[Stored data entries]
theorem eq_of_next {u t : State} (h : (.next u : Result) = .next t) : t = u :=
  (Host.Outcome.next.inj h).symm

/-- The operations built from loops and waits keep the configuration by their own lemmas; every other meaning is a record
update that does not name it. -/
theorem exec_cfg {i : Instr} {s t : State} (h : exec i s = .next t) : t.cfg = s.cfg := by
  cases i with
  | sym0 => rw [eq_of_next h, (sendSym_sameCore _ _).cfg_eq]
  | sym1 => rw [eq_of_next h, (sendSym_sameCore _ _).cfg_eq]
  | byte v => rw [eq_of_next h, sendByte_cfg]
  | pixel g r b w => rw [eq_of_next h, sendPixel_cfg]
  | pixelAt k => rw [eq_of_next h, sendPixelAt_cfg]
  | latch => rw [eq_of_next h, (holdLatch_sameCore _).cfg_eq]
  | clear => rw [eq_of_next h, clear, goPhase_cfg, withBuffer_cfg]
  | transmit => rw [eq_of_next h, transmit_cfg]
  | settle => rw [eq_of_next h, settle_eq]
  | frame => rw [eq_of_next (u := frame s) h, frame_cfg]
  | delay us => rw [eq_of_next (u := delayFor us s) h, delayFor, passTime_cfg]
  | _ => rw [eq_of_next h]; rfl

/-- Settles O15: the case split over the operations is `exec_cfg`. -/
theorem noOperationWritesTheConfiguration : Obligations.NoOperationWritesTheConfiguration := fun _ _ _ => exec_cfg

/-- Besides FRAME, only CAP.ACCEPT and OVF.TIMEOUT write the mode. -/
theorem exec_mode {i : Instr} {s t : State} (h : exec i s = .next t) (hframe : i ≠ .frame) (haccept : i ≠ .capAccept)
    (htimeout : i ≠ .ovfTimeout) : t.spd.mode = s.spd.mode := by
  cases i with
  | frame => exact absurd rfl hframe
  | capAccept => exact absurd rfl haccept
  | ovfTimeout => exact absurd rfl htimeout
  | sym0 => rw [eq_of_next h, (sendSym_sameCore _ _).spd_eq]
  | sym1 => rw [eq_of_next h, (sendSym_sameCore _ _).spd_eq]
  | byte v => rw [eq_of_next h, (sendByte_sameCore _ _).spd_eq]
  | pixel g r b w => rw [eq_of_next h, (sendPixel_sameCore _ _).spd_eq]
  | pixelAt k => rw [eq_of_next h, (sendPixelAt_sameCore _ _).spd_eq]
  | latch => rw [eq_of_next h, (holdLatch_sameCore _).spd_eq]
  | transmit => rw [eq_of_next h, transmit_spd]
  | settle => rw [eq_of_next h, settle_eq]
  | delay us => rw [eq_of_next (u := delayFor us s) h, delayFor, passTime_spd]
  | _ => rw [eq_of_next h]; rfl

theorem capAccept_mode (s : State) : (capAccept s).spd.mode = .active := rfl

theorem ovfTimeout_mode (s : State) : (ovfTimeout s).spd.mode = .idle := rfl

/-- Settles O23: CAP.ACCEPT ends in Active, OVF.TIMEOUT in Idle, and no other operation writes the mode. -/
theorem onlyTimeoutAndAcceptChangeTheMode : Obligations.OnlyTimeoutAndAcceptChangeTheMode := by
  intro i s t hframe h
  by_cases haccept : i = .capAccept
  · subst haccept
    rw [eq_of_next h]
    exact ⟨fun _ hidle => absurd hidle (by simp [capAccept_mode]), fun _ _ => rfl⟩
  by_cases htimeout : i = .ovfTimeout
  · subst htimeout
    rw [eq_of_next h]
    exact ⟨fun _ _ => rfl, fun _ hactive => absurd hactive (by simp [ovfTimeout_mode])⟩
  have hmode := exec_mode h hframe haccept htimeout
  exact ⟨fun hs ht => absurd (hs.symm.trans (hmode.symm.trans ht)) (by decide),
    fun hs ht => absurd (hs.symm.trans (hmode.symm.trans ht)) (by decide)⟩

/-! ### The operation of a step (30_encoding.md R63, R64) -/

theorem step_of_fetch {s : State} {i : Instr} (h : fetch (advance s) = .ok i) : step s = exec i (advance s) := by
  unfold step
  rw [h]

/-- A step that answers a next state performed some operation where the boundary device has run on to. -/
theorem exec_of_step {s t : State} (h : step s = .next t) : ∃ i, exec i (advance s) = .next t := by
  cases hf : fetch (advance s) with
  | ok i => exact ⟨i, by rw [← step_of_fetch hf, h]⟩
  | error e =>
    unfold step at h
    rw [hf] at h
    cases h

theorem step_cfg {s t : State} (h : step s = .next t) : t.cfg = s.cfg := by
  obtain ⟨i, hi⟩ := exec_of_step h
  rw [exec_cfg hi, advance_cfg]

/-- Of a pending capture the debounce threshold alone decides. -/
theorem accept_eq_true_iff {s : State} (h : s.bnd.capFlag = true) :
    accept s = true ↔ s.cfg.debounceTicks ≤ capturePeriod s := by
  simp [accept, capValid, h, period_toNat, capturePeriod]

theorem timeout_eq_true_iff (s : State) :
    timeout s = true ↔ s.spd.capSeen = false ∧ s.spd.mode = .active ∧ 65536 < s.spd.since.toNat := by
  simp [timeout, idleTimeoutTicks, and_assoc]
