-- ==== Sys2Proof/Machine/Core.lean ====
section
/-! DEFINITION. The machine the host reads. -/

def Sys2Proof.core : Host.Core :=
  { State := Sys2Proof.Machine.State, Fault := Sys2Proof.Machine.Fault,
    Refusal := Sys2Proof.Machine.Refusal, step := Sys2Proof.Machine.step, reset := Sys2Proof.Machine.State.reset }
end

# TASK ITEM
In the entries above, find the line holding "step_of_fetch hf, h]⟩" and the line holding "def Sys2Proof.core : Host.Core"; print both of them and every line between, exactly, and nothing else.

# WRITTEN RESPONSE
  | ok i => exact ⟨i, by rw [← step_of_fetch hf, h]⟩
  | error e =>
    unfold step at h
    rw [hf] at h
    cases h

theorem step_cfg {s t : State} (h : step s = .next t) : t.cfg = s.cfg := by
  obtain ⟨i, hi⟩ := exec_of_step h
  rw [exec_cfg hi, advance_cfg]

/-- Of a pending capture the debounce threshold alone decides. -/
theorem accept_eq_true_iff {s : State} (h : s.bnd.capFlag = true) :
    accept s = true ↔ s.cfg.debounceTicks ≤ capturePeriod s := by
  simp [accept, capValid, h, period_toNat, capturePeriod]

theorem timeout_eq_true_iff (s : State) :
    timeout s = true ↔ s.spd.capSeen = false ∧ s.spd.mode = .active ∧ 65536 < s.spd.since.toNat := by
  simp [timeout, idleTimeoutTicks, and_assoc]
-- ==== Sys2Proof/Machine/Core.lean ====
section
/-! DEFINITION. The machine the host reads. -/

def Sys2Proof.core : Host.Core :=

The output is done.